This distinction matters because the reaction to WhatsApp Plus in early coverage has been more negative than the actual change warrants. The Pocket-lint article that broke the story framed it as a reason to uninstall WhatsApp entirely. In reality, WhatsApp Plus changes nothing for users who are happy with the free experience.
Why This Actually Matters for Businesses

While WhatsApp Plus targets individual consumers, the bigger story is what it reveals about Meta’s strategic direction for WhatsApp monetization. Businesses should pay attention to three key developments.
Meta Is Building Multiple WhatsApp Revenue Streams
WhatsApp Plus is the latest step in Meta’s long-term plan to make WhatsApp profitable. The progression is clear:
In 2018, Meta launched the WhatsApp Business API, charging businesses per conversation for customer communication at scale. The API now represents a significant revenue stream, with enterprise costs ranging from $3,000 to $15,000 per month depending on message volume.
In 2023, Meta introduced WhatsApp Business Premium for small and medium businesses using the WhatsApp Business App. This paid tier includes multi-device support for up to 10 linked devices, custom short links, chat assignment for routing conversations to specific team members, and basic web page creation within WhatsApp.
In 2026, WhatsApp Plus extends monetization to regular consumers for the first time since the $1 annual fee was dropped.
Each step represents Meta getting more comfortable charging for WhatsApp services.

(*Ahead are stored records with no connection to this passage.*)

-- ==== Sys2Proof/Machine/Ports.lean ====
section
/-! DEFINITION. Arbitration between the ports (20_memory.md R58) and taking a command from a port
(30_encoding.md R70, R77). -/

namespace Sys2Proof.Machine

/-- The command a running bulk command is (20_memory.md R58: its next atomic part is the same command's). -/
def Running.instr : Running → Instr
  | .pushall payload _ => .pushall payload
  | .popall maxCount _ => .popall maxCount
  | .crc16 payload _ _ => .crc16 payload
  | .process => .process

/-- Has the port something to do: a bulk command in execution, or a whole command sent (20_memory.md R58)? -/
def PortState.ready (x : PortState) : Bool :=
  match x.busy with
  | some _ => true
  | none =>
    match decode x.inbox with
    | .short => false
    | .ok _ _ => true
    | .illegal _ _ => true

/-- Has the port no command in flight: none in execution, and no beat sent and not taken (70_reset_and_hazards.md R251)? -/
def PortState.free (x : PortState) : Bool := x.busy.isNone && x.inbox.isEmpty

/-- Is no command in flight on either port (70_reset_and_hazards.md R251)? -/
def State.idle (s : State) : Bool := s.portP.free && s.portC.free

/-- Has the port's agent sent beats before its previous command responded (20_memory.md R60, R63; U1, U9): beats behind
a bulk command in execution, or behind a whole command not yet taken? -/
def PortState.overrun (x : PortState) : Bool :=
  match x.busy with
  | some _ => !x.inbox.isEmpty
  | none =>
    match decode x.inbox with
    | .short => false
    | .ok _ rest => !rest.isEmpty
    | .illegal _ rest => !rest.isEmpty

/-- Does a FLUSH that has been sent wait on port C while the premise of R254 does not hold (70_reset_and_hazards.md
R254; log 4)? -/
def State.flushExposed (s : State) : Bool :=
  match decode s.portC.inbox with
  | .ok .flush _ => !s.producerQuiet
  | _ => false

/-- Do both agents keep the caller's obligations (20_memory.md R60, 70_reset_and_hazards.md R254)? -/
def State.orderly (s : State) : Bool := !s.portP.overrun && !s.portC.overrun && !s.flushExposed

/-- Make `q` the current port. -/
def State.select (s : State) (q : Port) : State := { s with cur := q }

/-- Which port moves next (20_memory.md R58): the one that has something to do; when both have, either may, as the next
of the grants says, or as a free value when there is none (log 2). -/
def State.arbitrate (s : State) : Option State :=
  match s.portP.ready, s.portC.ready with
  | false, false => none
  | true, false => some (s.select .p)
  | false, true => some (s.select .c)
  | true, true =>
    match s.grants with
    | q :: gs => some ({ s with grants := gs }.select q)
    | [] =>
      some ({ s with draws := s.draws + 1 }.select (if Config.arbiterPicksP s.draws then .p else .c))

/-- The beats still on the current port once a command has been taken. -/
def State.setInbox (s : State) (bs : List Beat) : State := s.setPort s.cur { s.port s.cur with inbox := bs }

/-- An agent sends beats on its port (30_encoding.md R70). Where its previous command has not responded, the next step
faults (`PortState.overrun`). -/
def State.send (s : State) (q : Port) (bs : List Beat) : State :=
  s.setPort q { s.port q with inbox := (s.port q).inbox ++ bs }

/-- The port a command is placed on so that it is legal there: PUSH and PUSHALL on P, all else on C
(30_encoding.md R80). -/
def homePort (bs : List Beat) : Port :=
  match bs with
  | [] => .c
  | cw :: _ => if opOf cw = 0x10 ∨ opOf cw = 0x13 then .p else .c

/-- Place beats on port `q` as the one command sent there, with none in flight, no reset asked for, and, if the other
port has something to do too, the next grant `q`'s (log 14). -/
def State.putOn (s : State) (q : Port) (bs : List Beat) : State :=
  { s.setPort q { s.port q with inbox := bs, busy := none } with
    resetReq := false
    grants := if (s.port q.other).ready then q :: s.grants else s.grants }

/-- Take back what has been sent on port `q` and not taken. -/
def State.recall (s : State) (q : Port) : State := s.setPort q { s.port q with inbox := [] }

/-- Place beats on port `q` so that the very next step takes exactly the command they hold; where what the other port
has sent would stop that step, it is taken back (log 14). -/
def State.placeOn (s : State) (q : Port) (bs : List Beat) : State :=
  if (s.putOn q bs).orderly then s.putOn q bs else (s.recall q.other).putOn q bs

/-- Place beats on their home port (log 14). -/
def State.place (s : State) (bs : List Beat) : State := s.placeOn (homePort bs) bs

end Sys2Proof.Machine
end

For businesses, this means more investment flowing into WhatsApp development, more features being built, and a more capable platform for customer engagement.
WhatsApp Business Premium vs WhatsApp Plus – Know the Difference
Many business owners confuse these two products, and the distinction is important.
WhatsApp Business on ChatMaxima serves as a channel for companies to manage customer conversations at scale. The WhatsApp Business API, which platforms like ChatMaxima connect to, provides the infrastructure for automated messaging, chatbot deployment, broadcast campaigns, and CRM integrations.
WhatsApp Business Premium is a paid upgrade to the basic WhatsApp Business App, aimed at small businesses that manage conversations directly within the app. It costs roughly five to ten euros per month.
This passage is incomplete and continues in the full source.